Advancing nutrition research with novel technologies and innovative data sources

février 4, 2019 | Florent Schäfer & Gérald Neveu - Innovation Science and Nutrition, Danone Research

More and more people are choosing to take charge of their health by modifying their diet and lifestyle. Awareness in healthy eating is increasing, while the recent surge in health technologies facilitates the active and passive recording of health parameters in real time. Nutrition science, which aims to understand the relationship between food, eating, social factors, dietary concerns and health, makes no exception and continues to evolve along with the modernization of technology and healthcare services.

Thanks to an easier access to technologies and data acquisition methods (including smartphone applications and sensors), new data sources need to be considered in nutrition research in the era of Omics and Big Data. Being more objective and used along with conventional clinical and biological parameters (e.g. individual composition of gut microbiome), they allow us to collect additional information on individuals and populations, and to answer additional scientific questions. Furthermore, by applying an analytical layer with advanced algorithms (Machine Learning, AI), we can offer personalized solutions to help people making healthier food choices [1]. However, can science be separated from the hype to identify practical opportunities in nutrition research to achieve and maintain healthy eating among individuals and populations?

Is technology ahead of nutrition research?

Nutritional measures are needed in research studies for various purposes: diet assessment may be needed in observational settings to generate information at population level [2] (i.e. nutritional epidemiology) and to explore diet/disease relationships in large samples of participants [3] (i.e. cohorts).
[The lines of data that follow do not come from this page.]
@[simp ↓] theorem execMissingData_keeps (seq : Nat) (ok : Bool) (cycle : Cycle) (blocks : List BlockRec) (answers : List RingResp) (s : State) {A : Part → Bool} {r0 : State}
    (h_s : Keeps A r0 s) (p_core : A .core = true := by first | assumption | rfl) (p_ring : A .ring = true := by first | assumption | rfl)
    (p_heads : A .heads = true := by first | assumption | rfl) (p_tap : A .tap = true := by first | assumption | rfl)
    (p_fe : A .fe = true := by first | assumption | rfl) (p_cells : A .cells = true := by first | assumption | rfl)
    (p_points : A .points = true := by first | assumption | rfl) (p_scaler : A .scaler = true := by first | assumption | rfl)
    (p_borer : A .borer = true := by first | assumption | rfl) (p_thin : A .thin = true := by first | assumption | rfl)
    (p_fb : A .fb = true := by first | assumption | rfl) (p_canopy : A .canopy = true := by first | assumption | rfl)
    (p_axes : A .axes = true := by first | assumption | rfl) (p_dict : A .dict = true := by first | assumption | rfl)
    (p_sec : A .sec = true := by first | assumption | rfl) (p_pair : A .pair = true := by first | assumption | rfl)
    (p_ranger : A .ranger = true := by first | assumption | rfl) (p_tally : A .tally = true := by first | assumption | rfl)
    (p_inject : A .inject = true := by first | assumption | rfl) (p_power : A .power = true := by first | assumption | rfl)
    (p_storage : A .storage = true := by first | assumption | rfl) (p_update : A .update = true := by first | assumption | rfl)
    : OutKeeps A r0 (execMissingData seq ok cycle blocks answers s) := by simp (maxDischargeDepth := 60) [execMissingData, SameBut, SameLists, *]

@[simp ↓] theorem execReplicatedInput_keeps (seq : Nat) (ok : Bool) (input : RepInput) (s : State) {A : Part → Bool} {r0 : State} (h_s : Keeps A r0 s)
    (p_core : A .core = true := by first | assumption | rfl) (p_ring : A .ring = true := by first | assumption | rfl)
    (p_heads : A .heads = true := by first | assumption | rfl) (p_tap : A .tap = true := by first | assumption | rfl)
    (p_fe : A .fe = true := by first | assumption | rfl) (p_cells : A .cells = true := by first | assumption | rfl)
    (p_points : A .points = true := by first | assumption | rfl) (p_scaler : A .scaler = true := by first | assumption | rfl)
    (p_borer : A .borer = true := by first | assumption | rfl) (p_thin : A .thin = true := by first | assumption | rfl)
    (p_fb : A .fb = true := by first | assumption | rfl) (p_canopy : A .canopy = true := by first | assumption | rfl)
    (p_axes : A .axes = true := by first | assumption | rfl) (p_dict : A .dict = true := by first | assumption | rfl)
    (p_sec : A .sec = true := by first | assumption | rfl) (p_pair : A .pair = true := by first | assumption | rfl)
    (p_ranger : A .ranger = true := by first | assumption | rfl) (p_tally : A .tally = true := by first | assumption | rfl)
    (p_inject : A .inject = true := by first | assumption | rfl) (p_power : A .power = true := by first | assumption | rfl)
    (p_storage : A .storage = true := by first | assumption | rfl) (p_update : A .update = true := by first | assumption | rfl)
    : OutKeeps A r0 (execReplicatedInput seq ok input s) := by simp (maxDischargeDepth := 60) [execReplicatedInput, SameBut, SameLists, *]

@[simp ↓] theorem execCheckpointPart_keeps (seq : Nat) (ok : Bool) (capture : Cycle) (part total : Nat) (image : Option Image) (s : State) {A : Part → Bool} {r0 : State}
    (h_s : Keeps A r0 s) (p_core : A .core = true := by first | assumption | rfl) (p_ring : A .ring = true := by first | assumption | rfl)
    (p_heads : A .heads = true := by first | assumption | rfl) (p_tap : A .tap = true := by first | assumption | rfl)
    (p_fe : A .fe = true := by first | assumption | rfl) (p_cells : A .cells = true := by first | assumption | rfl)
    (p_points : A .points = true := by first | assumption | rfl) (p_scaler : A .scaler = true := by first | assumption | rfl)
    (p_borer : A .borer = true := by first | assumption | rfl) (p_thin : A .thin = true := by first | assumption | rfl)
    (p_fb : A .fb = true := by first | assumption | rfl) (p_canopy : A .canopy = true := by first | assumption | rfl)
    (p_axes : A .axes = true := by first | assumption | rfl) (p_dict : A .dict = true := by first | assumption | rfl)
    (p_sec : A .sec = true := by first | assumption | rfl) (p_pair : A .pair = true := by first | assumption | rfl)
    (p_ranger : A .ranger = true := by first | assumption | rfl) (p_tally : A .tally = true := by first | assumption | rfl)
    (p_inject : A .inject = true := by first | assumption | rfl) (p_power : A .power = true := by first | assumption | rfl)
    (p_storage : A .storage = true := by first | assumption | rfl) (p_update : A .update = true := by first | assumption | rfl)
    : OutKeeps A r0 (execCheckpointPart seq ok capture part total image s) := by simp (maxDischargeDepth := 60) [execCheckpointPart, SameBut, SameLists, *]

@[simp ↓] theorem execConfiguration_keeps (seq : Nat) (ok : Bool) (frame : ConfigRx) (s : State) {A : Part → Bool} {r0 : State} (h_s : Keeps A r0 s)
    (p_core : A .core = true := by first | assumption | rfl) (p_ring : A .ring = true := by first | assumption | rfl)
    (p_heads : A .heads = true := by first | assumption | rfl) (p_tap : A .tap = true := by first | assumption | rfl)
    (p_fe : A .fe = true := by first | assumption | rfl) (p_cells : A .cells = true := by first | assumption | rfl)
    (p_points : A .points = true := by first | assumption | rfl) (p_scaler : A .scaler = true := by first | assumption | rfl)
    (p_borer : A .borer = true := by first | assumption | rfl) (p_thin : A .thin = true := by first | assumption | rfl)
    (p_fb : A .fb = true := by first | assumption | rfl) (p_canopy : A .canopy = true := by first | assumption | rfl)
    (p_axes : A .axes = true := by first | assumption | rfl) (p_dict : A .dict = true := by first | assumption | rfl)
    (p_sec : A .sec = true := by first | assumption | rfl) (p_pair : A .pair = true := by first | assumption | rfl)
    (p_ranger : A .ranger = true := by first | assumption | rfl) (p_tally : A .tally = true := by first | assumption | rfl)
    (p_inject : A .inject = true := by first | assumption | rfl) (p_power : A .power = true := by first | assumption | rfl)
    (p_storage : A .storage = true := by first | assumption | rfl) (p_update : A .update = true := by first | assumption | rfl)
    : OutKeeps A r0 (execConfiguration seq ok frame s) := by simp (maxDischargeDepth := 60) [execConfiguration, SameBut, SameLists, *]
It is also needed in interventional settings for the measurement of outcomes (when testing the efficacy of a solution on diet parameters) and collected throughout the conduct of a clinical trial when background diet may interfere with the effect of a tested intervention, whatever its nature (e.g. dietary, food, pharmaceutical, behavioral, or else) [4].

While nutrition studies are conducted according to harmonized referential [5][6], the heterogeneity in research objectives, designs and dietary assessment solutions prevent the use of an all-in-one tool for the acquisition and analysis of dietary data in clinical setting: Each dietary assessment method has strengths and limits and should only be used in relevant situations [7] especially when exploring diet-associated diseases [8]. There is however room for improvement: while clinical research tends to be more centered on the participant, the timeframe to deliver scientifically validated digital solutions for diet assessment, to be used by participant alone, can hardly keep up with the rapid pace imposed by technology [9]: on one hand, the number of available health-oriented mobile applications is skyrocketing, but they usually lack scientific validation [10]. On the other hand, existing validated methods to characterize the diet of individuals and populations are not always suitable in the digital, crowdsourcing and patient-centered era. Key challenges therefore include the validation of available mobile solutions and/or the digitalization of existing scientifically validated solutions.

Opportunities for nutritional epidemiology and personalized nutrition

While dietary recommendations are based on assessment of populations, assessing dietary habits and health is not sufficient anymore: Among many parameters, each of us has a unique gut microbiome, metabolism, and physical activity profile, and nutrition can now be more personalized than ever [11]. However, setting up individual recommendation can only be achieved by reshaping standards for data management to ensure interoperability between systems and large sets of information.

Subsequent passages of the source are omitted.